Chinese-American tribologist

Qian Jane Wang is an American professor of mechanical engineering and the Executive Director for the Center for Surface Engineering and Tribology at Northwestern University. She is a tribologist whose research includes work on contact mechanics, lubrication, micromechanics, and solid-state batteries.

==Education==
Wang studied mechanical engineering at the Xi'an University of Technology, graduating in 1982. She went to Northern Illinois University for graduate study in mechanical engineering, and earned a master's degree there in 1989. She completed her Ph.D. in 1993 at Northwestern University. Her doctoral advisor was Herbert S. Cheng.

==Research==
Wang's group has developed theories, models, and methods for understanding and simulation of tribological interfaces and for industrial research and development. The scope of the work includes novel design of tribological surfaces, establishment of unified computational methodologies with a focus on efficient computing, establishment of accurate modeling of transient and steady state tribological responses in polymers, and pioneering methods for the tribological response of materials under strain.

==Recognition==
Wang was named a Fellow of the Society of Tribologists and Lubrication Engineers (STLE) in 2007, and an ASME Fellow in 2009. She won the Ralph R. Teetor Educational Award in 2000
and in 2015 the STLE awarded her the STLE International Award, which is considered their highest technical award.
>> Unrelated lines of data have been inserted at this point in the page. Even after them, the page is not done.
/-- Whether FABRIC_PKGID keeps its value (R15): a launch is admitted and not over, pre-empted ones included, a storyboard
run has begun to arm and is not complete, or a copy with a remote side is accepted and not complete. -/
def State.pkgidHeld (s : State) : Bool :=
  s.sched.launches.any (fun (_, l) => l.phase != .queued) || s.coll.runs.any (fun (_, r) => r.active) ||
  s.copies.any (fun c => trRemote c.record)

/-- FABRIC_PKGID. -/
def State.writePkgid (s : State) (v : W64) : State :=
  if s.pkgidHeld then s else { s with coll := { s.coll with pkgid := v.setWidth 12 } }

/-- The collective block. -/
def State.writeColl (s : State) (o : Nat) (v : W64) : State :=
  if o = 0 then { s with coll := { s.coll with checkK := min 16 (v.toNat / 2 ^ 8 % 2 ^ 5), checkEn := bit v 0 } }
  else if o = 8 then s.writeDims v
  else if o = 0x10 then s.writePkgid v
  else s

/-- The device-memory block. -/
def State.writeDm (s : State) (o : Nat) (v : W64) : State :=
  if o = 0 then s.writeDmConfig v
  else if o = 0x10 then { s with dm := { s.dm with idle := v.toNat % 2 ^ 32 } }
  else if o = 0x100 then s.writeRoot v
  else if o = 0x108 then s.writeInval v
  else if o = 0x110 then s.resolve (v.setWidth 16) (bit v 16)
  else if 0x120 ≤ o ∧ o ≤ 0x138 then s.writeRing .translation ((o - 0x120) / 8) v
  else if 0x2000 ≤ o ∧ o < 0x2100 then
    let i := (o - 0x2000) / 8
    s.setPset i { s.pset i with share := max 1 (v.toNat / 2 ^ 2 % 16) }
  else if 0x2200 ≤ o ∧ o < 0x2300 then
    { s with skim := { s.skim with flags := s.skim.flags.put ((o - 0x2200) / 8) (v.toNat % 64) } }
  else s

/-- The interrupt block. -/
def State.writeIrqs (s : State) (o : Nat) (v : W64) : State :=
  if o < 16 * 1024 then s.writeIrq (o / 16) (o % 16 = 8) v
  else if 0x10000 ≤ o ∧ o < 0x18000 then { s with msix := s.msix.put o v }
  else s

/-- The error block. -/
def State.writeErr (s : State) (o : Nat) (v : W64) : State :=
  if o < 0x20 then s.writeRing .error (o / 8) v
  else if 0x100 ≤ o ∧ o < 0x900 then
    { s with err := { s.err with classcfg := s.err.classcfg.put ((o - 0x100) / 8) (v &&& 0xFFFFFFFF00FF) } }
  else s

/-- The power block. -/
def State.writePower (s : State) (o : Nat) (v : W64) : State :=
  let c := v.toNat % 2 ^ 12
  if o = 0 ∧ 800 ≤ c ∧ c ≤ 2400 then { s with pow := { s.pow with cap := c } } else s

/-- A write to a register (R355): 8 bytes at an aligned offset of the window; unlisted offsets discard it. -/
def State.regWrite (s : State) (off : Nat) (v : W64) : State :=
  let o := off % 2 ^ 20
  if off % 8 ≠ 0 ∨ !s.answers off then s
  else match off / 2 ^ 20 with
    | 0 => s.writeBoot o v
    | 1 => s.writeCores o v
    | 2 => s.writeSched o v
    | 4 =>
      if 16 * 4096 ≤ o then s
      else if o % 16 = 0 then s.addCounter (o / 16) v
      else s.setCounter (o / 16) v
    | 5 => s.writeColl o v
    | 6 => s.writeDm o v
    | 7 => s.writeIrqs o v
    | 8 => s.writeErr o v
    | 9 => s.writePower o v
    | _ => s

/-- A host's read and its write of so many bytes of the registers window (R354): other than 8 bytes, naturally aligned, it
reads zero and discards the write. -/
def State.hostRead (s : State) (off n : Nat) : W64 := if n = 8 then s.regRead off else 0
def State.hostWrite (s : State) (off n : Nat) (v : W64) : State := if n = 8 then s.regWrite off v else s

/-! ## The device-memory window (R354) -/

/-- The host reads or writes device memory by physical address. -/
def hostAccess (s : State) (off n : Nat) (data : Option (List Byte)) : State :=
  let pa := s.sec.devwin.toNat + off
  if !s.answers (2 ^ 20) ∨ s.deviceEnd < pa + n then s.send .unsupported
  else if n = 0 then s
  else
    let lost := s.rangeLost pa n
    match data with
    | none => if lost then s.send .poisoned else (s.wakeRead pa n).send (.deviceData (toBytes n (s.read pa n)))
    | some d =>
      if lost then (s.errorEvent 0x1C .pseudoChannel (s.channelOf pa) pa).1
      else s.deviceWrite pa n (ofBytes (fitBytes n d))

/-! ## The events -/

/-- COUNTER_ADD_WRITE (R357). -/
def execCounterAddWrite (s : State) : Host.Outcome State Fault Refusal :=
  onMove (fun m s => match m with
    | .counterAddWrite n v => some (if n < 4096 then s.regWrite (0x400000 + 16 * n) v else s)
    | _ => none) s

/-- COUNTER_SET_WRITE (R357). -/
def execCounterSetWrite (s : State) : Host.Outcome State Fault Refusal :=
  onMove (fun m s => match m with
    | .counterSetWrite n v => some (if n < 4096 then s.regWrite (0x400000 + 16 * n + 8) v else s)
    | _ => none) s

/-- EVT_IRQ_WRITE (R358). -/
def execEvtIrqWrite (s : State) : Host.Outcome State Fault Refusal :=
  onMove (fun m s => match m with
    | .evtIrqWrite e h v => some (if e < 1024 then s.regWrite (0x700000 + 16 * e + if h then 8 else 0) v else s)
    | _ => none) s

/-- XL_ROOT_WRITE (R323). -/
def execXlRootWrite (s : State) : Host.Outcome State Fault Refusal :=
  onMove (fun m s => match m with
    | .xlRootWrite v => some (s.regWrite 0x600100 v)
    | _ => none) s

/-- XL_INVAL_WRITE (R327). -/
def execXlInvalWrite (s : State) : Host.Outcome State Fault Refusal :=
  onMove (fun m s => match m with
    | .xlInvalWrite v => some (s.regWrite 0x600108 v)
    | _ => none) s

/-- XL_INVAL_COMPLETE (R327). -/
def execXlInvalComplete (s : State) : Host.Outcome State Fault Refusal :=
  onMove (fun m s => match m with
    | .xlInvalComplete => some (invalComplete s)
    | _ => none) s

/-- XL_RESOLVE_RESUME (R329). -/
def execXlResolveResume (s : State) : Host.Outcome State Fault Refusal :=
  onMove (fun m s => match m with
    | .xlResolveResume id => some (s.regWrite 0x600110 (id.setWidth 64))
    | _ => none) s

/-- XL_RESOLVE_ABORT (R329). -/
def execXlResolveAbort (s : State) : Host.Outcome State Fault Refusal :=
  onMove (fun m s => match m with
    | .xlResolveAbort id => some (s.regWrite 0x600110 (id.setWidth 64 ||| 0x10000))
    | _ => none) s

/-- The offset of a ring's BASE. -/
def ringOffset : RingName → Nat
  | .translation => 0x600120
  | .error => 0x800000
  | .queue q => 0x200108 + 0x40 * q

/-- Whether a ring exists. -/
def ringExists : RingName → Bool
  | .queue q => q < 80
  | _ => true

/-- RING_TAIL_WRITE (R356). -/
def execRingTailWrite (s : State) : Host.Outcome State Fault Refusal :=
  onMove (fun m s => match m with
    | .ringTailWrite r v => some (if ringExists r then s.regWrite (ringOffset r + 0x18) v else s)
    | _ => none) s

/-- RING_CONFIG_WRITE (R356). -/
def execRingConfigWrite (s : State) : Host.Outcome State Fault Refusal :=
  onMove (fun m s => match m with
    | .ringConfigWrite r size v => some (if ringExists r then s.regWrite (ringOffset r + if size then 8 else 0) v else s)
    | _ => none) s

/-- DM_CONFIG_WRITE (R332). -/
def execDmConfigWrite (s : State) : Host.Outcome State Fault Refusal :=
  onMove (fun m s => match m with
    | .dmConfigWrite v => some (s.regWrite 0x600000 v)
    | _ => none) s

/-- HOST_DEVMEM_ACCESS (R354). -/
def execHostDevmemAccess (s : State) : Host.Outcome State Fault Refusal :=
  onMove (fun m s => match m with
    | .hostDevmemAccess off n d => some (hostAccess s off n d)
    | _ => none) s

/-- The offset of a core's CORE_CTL. -/
def ctlOffset (n : Nat) : Nat := 0x100000 + 0x40 * n

/-- CORE_CTL_FENCE (R360). -/
def execCoreCtlFence (s : State) : Host.Outcome State Fault Refusal :=
  onMove (fun m s => match m with
    | .coreCtlFence n => some (if n < coreCount then s.regWrite (ctlOffset n) 4 else s)
    | _ => none) s

/-- CORE_CTL_END (R360). -/
def execCoreCtlEnd (s : State) : Host.Outcome State Fault Refusal :=
  onMove (fun m s => match m with
    | .coreCtlEnd n => some (if n < coreCount then s.regWrite (ctlOffset n) 2 else s)
    | _ => none) s

/-- CORE_CTL_STOP (R360). -/
def execCoreCtlStop (s : State) : Host.Outcome State Fault Refusal :=
  onMove (fun m s => match m with
    | .coreCtlStop n => some (if n < coreCount then s.regWrite (ctlOffset n) 1 else s)
    | _ => none) s

/-- FABRIC_PKGID_WRITE (R15). -/
def execFabricPkgidWrite (s : State) : Host.Outcome State Fault Refusal :=
  onMove (fun m s => match m with
    | .fabricPkgidWrite v => some (s.regWrite 0x500010 v)
    | _ => none) s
She has also won numerous best-paper awards, and her research publications have been cited more than 12,000 times as of September 2022.

==Professional service==
Wang's service with STLE includes Chief Editor for the Encyclopedia of Tribology, Chair, 2011-2012, STLE Fellows Committee, Chair, 2011 ASME/STLE International Joint Tribology Conference, and Chair, 2008 STLE Annual Meeting Program Committee.

Wang worked with fellow engineer at Northwestern Yip-Wah Chung to edit the Encyclopedia of Tribology.